# What you should do:
Repeat nothing but the lines below running from the one containing "def encodedFrame (cmd" to the one containing "exact congrArg (fun". Keep both end lines.

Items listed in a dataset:
-- Opening Marker --
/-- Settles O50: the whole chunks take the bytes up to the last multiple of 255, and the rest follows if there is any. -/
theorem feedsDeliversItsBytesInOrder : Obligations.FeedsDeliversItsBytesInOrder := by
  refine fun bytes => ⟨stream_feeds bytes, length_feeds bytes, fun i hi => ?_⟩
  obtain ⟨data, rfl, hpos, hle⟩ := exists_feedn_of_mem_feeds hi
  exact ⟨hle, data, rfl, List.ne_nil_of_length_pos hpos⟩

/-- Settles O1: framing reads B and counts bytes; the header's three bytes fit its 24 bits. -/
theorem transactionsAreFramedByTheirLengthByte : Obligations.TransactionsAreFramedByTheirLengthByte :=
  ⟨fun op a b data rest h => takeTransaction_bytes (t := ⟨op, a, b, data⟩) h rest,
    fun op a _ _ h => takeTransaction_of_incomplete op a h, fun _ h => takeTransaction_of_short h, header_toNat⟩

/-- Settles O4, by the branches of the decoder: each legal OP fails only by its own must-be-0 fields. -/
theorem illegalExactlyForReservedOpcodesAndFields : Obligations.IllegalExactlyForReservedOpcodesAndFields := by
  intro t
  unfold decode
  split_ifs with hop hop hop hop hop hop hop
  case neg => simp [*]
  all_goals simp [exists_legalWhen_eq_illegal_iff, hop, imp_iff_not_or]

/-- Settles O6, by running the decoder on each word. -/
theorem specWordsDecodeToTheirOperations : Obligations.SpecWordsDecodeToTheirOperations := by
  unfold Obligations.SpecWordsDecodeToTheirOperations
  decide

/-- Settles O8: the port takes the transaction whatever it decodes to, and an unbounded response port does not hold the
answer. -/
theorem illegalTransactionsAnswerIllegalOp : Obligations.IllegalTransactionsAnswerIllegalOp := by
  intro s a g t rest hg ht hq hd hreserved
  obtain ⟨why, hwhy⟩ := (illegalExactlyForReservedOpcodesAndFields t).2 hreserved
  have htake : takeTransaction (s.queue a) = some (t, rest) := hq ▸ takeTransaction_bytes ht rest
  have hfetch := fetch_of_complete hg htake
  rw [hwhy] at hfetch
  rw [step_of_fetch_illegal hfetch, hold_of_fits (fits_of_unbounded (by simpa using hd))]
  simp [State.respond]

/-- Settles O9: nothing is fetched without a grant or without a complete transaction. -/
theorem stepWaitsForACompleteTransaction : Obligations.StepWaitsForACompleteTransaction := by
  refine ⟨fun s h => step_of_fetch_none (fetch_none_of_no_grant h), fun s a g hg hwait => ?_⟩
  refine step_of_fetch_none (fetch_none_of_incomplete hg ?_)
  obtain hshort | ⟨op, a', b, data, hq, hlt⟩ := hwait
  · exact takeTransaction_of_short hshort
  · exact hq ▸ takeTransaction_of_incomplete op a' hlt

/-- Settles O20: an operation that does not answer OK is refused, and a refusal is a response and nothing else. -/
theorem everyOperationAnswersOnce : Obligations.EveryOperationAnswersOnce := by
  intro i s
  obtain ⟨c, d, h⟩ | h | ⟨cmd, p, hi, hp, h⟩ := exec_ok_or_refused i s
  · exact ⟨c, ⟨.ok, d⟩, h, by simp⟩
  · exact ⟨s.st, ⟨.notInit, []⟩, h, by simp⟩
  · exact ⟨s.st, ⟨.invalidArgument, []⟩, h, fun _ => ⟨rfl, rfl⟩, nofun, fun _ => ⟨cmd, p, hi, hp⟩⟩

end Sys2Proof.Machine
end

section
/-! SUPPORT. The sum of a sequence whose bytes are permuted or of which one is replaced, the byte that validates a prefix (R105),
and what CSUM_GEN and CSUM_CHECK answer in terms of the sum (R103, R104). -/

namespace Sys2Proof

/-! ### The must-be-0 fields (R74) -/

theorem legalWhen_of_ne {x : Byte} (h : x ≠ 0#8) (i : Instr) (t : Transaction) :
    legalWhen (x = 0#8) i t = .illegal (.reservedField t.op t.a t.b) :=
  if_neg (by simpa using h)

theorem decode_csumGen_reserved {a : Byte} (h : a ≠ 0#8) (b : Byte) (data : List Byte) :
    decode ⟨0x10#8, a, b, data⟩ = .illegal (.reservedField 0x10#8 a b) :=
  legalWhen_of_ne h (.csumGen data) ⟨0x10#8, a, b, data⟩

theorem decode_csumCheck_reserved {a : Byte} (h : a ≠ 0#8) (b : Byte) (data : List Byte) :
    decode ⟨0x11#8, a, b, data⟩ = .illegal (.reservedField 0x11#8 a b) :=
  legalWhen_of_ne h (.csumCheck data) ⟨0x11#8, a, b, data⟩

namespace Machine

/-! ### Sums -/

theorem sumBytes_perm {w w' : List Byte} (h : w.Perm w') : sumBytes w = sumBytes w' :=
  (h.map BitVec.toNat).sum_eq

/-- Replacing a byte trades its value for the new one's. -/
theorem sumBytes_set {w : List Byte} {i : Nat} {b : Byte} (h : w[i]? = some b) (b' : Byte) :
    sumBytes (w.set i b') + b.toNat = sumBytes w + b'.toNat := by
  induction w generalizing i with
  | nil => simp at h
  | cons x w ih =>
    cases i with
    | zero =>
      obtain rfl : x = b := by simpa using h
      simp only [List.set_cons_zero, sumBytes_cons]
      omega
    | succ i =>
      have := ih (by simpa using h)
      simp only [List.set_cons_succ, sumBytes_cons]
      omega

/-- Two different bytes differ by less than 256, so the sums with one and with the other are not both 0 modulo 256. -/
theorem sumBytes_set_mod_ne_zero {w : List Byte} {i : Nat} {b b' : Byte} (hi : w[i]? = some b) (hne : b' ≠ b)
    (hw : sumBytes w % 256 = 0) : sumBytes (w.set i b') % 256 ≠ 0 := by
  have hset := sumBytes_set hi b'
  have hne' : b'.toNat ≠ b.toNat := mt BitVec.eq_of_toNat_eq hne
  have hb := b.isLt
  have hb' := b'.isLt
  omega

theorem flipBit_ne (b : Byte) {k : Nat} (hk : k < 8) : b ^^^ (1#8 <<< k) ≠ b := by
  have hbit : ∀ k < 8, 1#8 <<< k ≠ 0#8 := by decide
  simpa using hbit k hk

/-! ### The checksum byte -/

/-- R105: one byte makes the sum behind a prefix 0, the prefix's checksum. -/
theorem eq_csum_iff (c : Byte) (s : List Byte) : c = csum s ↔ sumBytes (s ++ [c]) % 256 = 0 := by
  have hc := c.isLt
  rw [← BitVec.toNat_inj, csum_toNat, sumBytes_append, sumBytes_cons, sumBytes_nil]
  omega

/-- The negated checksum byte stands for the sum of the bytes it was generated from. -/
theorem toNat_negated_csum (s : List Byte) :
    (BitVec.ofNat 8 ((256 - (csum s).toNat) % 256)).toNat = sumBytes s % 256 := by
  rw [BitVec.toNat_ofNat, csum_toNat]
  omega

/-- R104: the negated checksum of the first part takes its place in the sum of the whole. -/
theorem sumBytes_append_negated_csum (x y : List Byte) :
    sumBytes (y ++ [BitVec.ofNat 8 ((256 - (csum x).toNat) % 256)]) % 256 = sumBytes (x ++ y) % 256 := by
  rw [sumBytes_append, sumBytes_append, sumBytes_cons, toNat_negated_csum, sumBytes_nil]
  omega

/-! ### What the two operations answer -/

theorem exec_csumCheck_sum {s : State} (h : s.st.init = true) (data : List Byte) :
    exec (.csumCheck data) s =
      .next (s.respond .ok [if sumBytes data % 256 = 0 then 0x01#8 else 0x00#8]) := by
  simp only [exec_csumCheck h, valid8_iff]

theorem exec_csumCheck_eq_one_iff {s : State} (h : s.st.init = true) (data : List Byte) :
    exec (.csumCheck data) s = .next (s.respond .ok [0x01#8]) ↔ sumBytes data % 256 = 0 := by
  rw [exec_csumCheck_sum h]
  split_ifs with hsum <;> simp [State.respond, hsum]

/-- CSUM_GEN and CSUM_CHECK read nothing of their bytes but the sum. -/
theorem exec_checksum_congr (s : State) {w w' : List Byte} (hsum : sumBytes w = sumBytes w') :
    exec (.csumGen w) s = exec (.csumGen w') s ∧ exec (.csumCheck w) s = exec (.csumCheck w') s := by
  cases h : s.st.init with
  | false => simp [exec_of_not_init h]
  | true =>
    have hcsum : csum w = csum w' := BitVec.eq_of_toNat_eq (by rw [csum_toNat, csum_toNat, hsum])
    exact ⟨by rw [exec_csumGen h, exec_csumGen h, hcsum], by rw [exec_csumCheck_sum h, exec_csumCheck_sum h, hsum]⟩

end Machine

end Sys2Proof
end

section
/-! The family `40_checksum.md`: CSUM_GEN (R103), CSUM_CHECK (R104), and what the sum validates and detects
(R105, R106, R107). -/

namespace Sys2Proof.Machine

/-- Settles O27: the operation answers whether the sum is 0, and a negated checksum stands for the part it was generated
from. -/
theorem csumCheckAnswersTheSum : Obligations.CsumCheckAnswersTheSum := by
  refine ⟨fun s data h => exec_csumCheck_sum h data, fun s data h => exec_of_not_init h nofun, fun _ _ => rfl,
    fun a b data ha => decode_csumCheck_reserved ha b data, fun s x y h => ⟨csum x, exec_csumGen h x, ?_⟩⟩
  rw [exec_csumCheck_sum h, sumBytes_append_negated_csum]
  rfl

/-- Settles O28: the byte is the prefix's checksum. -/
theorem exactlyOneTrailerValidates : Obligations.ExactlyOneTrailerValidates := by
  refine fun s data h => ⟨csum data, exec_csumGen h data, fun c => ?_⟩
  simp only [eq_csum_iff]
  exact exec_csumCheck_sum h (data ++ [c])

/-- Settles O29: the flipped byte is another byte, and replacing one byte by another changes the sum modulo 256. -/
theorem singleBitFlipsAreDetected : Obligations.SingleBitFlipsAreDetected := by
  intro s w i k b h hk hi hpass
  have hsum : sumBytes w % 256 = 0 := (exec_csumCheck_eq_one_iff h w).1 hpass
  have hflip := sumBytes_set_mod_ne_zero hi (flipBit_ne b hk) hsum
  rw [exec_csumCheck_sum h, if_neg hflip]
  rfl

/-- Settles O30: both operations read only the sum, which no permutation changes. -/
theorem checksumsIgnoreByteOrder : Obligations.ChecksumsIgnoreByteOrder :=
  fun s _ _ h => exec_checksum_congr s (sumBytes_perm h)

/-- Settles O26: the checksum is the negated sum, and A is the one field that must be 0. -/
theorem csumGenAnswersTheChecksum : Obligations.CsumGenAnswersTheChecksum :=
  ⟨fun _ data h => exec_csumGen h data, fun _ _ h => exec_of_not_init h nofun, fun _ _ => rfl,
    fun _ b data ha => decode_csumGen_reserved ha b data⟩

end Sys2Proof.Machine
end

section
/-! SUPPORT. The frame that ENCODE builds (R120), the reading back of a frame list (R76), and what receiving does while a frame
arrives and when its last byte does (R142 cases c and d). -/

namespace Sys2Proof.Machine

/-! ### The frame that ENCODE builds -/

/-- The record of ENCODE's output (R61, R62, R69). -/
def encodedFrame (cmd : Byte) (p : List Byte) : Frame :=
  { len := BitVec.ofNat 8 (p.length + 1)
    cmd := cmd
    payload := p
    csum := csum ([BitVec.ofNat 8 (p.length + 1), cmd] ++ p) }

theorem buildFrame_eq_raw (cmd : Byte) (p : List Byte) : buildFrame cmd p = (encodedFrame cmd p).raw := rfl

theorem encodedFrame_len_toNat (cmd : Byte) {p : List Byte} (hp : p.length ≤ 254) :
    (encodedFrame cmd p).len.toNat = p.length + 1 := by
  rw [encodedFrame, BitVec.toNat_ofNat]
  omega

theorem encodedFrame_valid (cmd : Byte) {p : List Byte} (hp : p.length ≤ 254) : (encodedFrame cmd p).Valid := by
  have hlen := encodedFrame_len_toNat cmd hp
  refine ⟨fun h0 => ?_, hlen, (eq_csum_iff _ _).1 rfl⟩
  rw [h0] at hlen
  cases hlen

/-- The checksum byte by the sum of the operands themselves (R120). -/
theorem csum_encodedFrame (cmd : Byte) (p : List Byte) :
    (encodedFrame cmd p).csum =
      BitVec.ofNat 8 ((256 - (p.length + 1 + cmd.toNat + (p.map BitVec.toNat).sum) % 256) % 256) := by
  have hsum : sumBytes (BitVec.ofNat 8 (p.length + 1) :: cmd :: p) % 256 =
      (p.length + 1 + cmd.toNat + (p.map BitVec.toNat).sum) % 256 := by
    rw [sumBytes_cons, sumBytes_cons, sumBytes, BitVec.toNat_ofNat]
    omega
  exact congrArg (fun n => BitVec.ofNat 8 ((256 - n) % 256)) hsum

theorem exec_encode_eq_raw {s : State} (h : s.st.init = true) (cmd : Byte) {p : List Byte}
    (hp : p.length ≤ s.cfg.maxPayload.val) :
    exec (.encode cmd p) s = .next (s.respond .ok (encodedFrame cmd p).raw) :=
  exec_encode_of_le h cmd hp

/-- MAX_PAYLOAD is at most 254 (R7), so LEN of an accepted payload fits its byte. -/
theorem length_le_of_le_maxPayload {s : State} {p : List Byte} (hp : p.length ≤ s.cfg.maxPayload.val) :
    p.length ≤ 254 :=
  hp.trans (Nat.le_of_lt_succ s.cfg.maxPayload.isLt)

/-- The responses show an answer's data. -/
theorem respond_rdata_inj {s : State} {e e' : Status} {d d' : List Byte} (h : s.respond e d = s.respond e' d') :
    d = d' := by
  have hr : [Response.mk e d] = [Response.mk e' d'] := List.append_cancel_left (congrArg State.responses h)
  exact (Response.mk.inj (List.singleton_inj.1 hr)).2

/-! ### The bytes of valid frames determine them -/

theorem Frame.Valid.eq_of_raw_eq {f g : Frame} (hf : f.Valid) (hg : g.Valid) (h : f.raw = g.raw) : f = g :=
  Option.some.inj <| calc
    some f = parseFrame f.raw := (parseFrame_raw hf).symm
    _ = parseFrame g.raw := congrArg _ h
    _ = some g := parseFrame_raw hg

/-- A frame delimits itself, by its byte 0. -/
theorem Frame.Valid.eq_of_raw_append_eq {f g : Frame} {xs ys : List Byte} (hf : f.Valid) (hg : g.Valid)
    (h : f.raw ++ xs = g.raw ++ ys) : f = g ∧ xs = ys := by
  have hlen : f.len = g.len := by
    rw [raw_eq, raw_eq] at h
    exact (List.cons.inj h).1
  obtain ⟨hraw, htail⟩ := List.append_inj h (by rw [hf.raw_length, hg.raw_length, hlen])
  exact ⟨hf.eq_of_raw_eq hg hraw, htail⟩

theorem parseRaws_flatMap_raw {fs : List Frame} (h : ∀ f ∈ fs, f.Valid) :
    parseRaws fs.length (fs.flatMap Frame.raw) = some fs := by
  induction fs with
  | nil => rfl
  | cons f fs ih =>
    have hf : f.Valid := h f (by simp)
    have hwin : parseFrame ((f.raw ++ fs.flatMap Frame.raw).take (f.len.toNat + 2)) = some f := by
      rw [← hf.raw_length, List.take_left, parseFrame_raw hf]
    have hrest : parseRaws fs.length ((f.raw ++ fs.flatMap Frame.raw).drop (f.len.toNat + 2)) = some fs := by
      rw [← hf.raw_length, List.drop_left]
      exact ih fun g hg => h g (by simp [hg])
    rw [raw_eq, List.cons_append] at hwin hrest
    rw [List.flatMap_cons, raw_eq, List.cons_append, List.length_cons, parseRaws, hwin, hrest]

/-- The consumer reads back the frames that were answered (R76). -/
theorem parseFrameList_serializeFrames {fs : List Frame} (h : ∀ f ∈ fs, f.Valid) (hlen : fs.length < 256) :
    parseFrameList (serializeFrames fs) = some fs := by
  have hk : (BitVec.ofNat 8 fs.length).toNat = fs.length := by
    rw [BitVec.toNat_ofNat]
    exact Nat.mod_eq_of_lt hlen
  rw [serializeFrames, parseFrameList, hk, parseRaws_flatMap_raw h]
-- Closing Marker --
# Answer to this problem:
def encodedFrame (cmd : Byte) (p : List Byte) : Frame :=
  { len := BitVec.ofNat 8 (p.length + 1)
    cmd := cmd
    payload := p
    csum := csum ([BitVec.ofNat 8 (p.length + 1), cmd] ++ p) }

theorem buildFrame_eq_raw (cmd : Byte) (p : List Byte) : buildFrame cmd p = (encodedFrame cmd p).raw := rfl

theorem encodedFrame_len_toNat (cmd : Byte) {p : List Byte} (hp : p.length ≤ 254) :
    (encodedFrame cmd p).len.toNat = p.length + 1 := by
  rw [encodedFrame, BitVec.toNat_ofNat]
  omega

theorem encodedFrame_valid (cmd : Byte) {p : List Byte} (hp : p.length ≤ 254) : (encodedFrame cmd p).Valid := by
  have hlen := encodedFrame_len_toNat cmd hp
  refine ⟨fun h0 => ?_, hlen, (eq_csum_iff _ _).1 rfl⟩
  rw [h0] at hlen
  cases hlen

/-- The checksum byte by the sum of the operands themselves (R120). -/
theorem csum_encodedFrame (cmd : Byte) (p : List Byte) :
    (encodedFrame cmd p).csum =
      BitVec.ofNat 8 ((256 - (p.length + 1 + cmd.toNat + (p.map BitVec.toNat).sum) % 256) % 256) := by
  have hsum : sumBytes (BitVec.ofNat 8 (p.length + 1) :: cmd :: p) % 256 =
      (p.length + 1 + cmd.toNat + (p.map BitVec.toNat).sum) % 256 := by
    rw [sumBytes_cons, sumBytes_cons, sumBytes, BitVec.toNat_ofNat]
    omega
  exact congrArg (fun n => BitVec.ofNat 8 ((256 - n) % 256)) hsum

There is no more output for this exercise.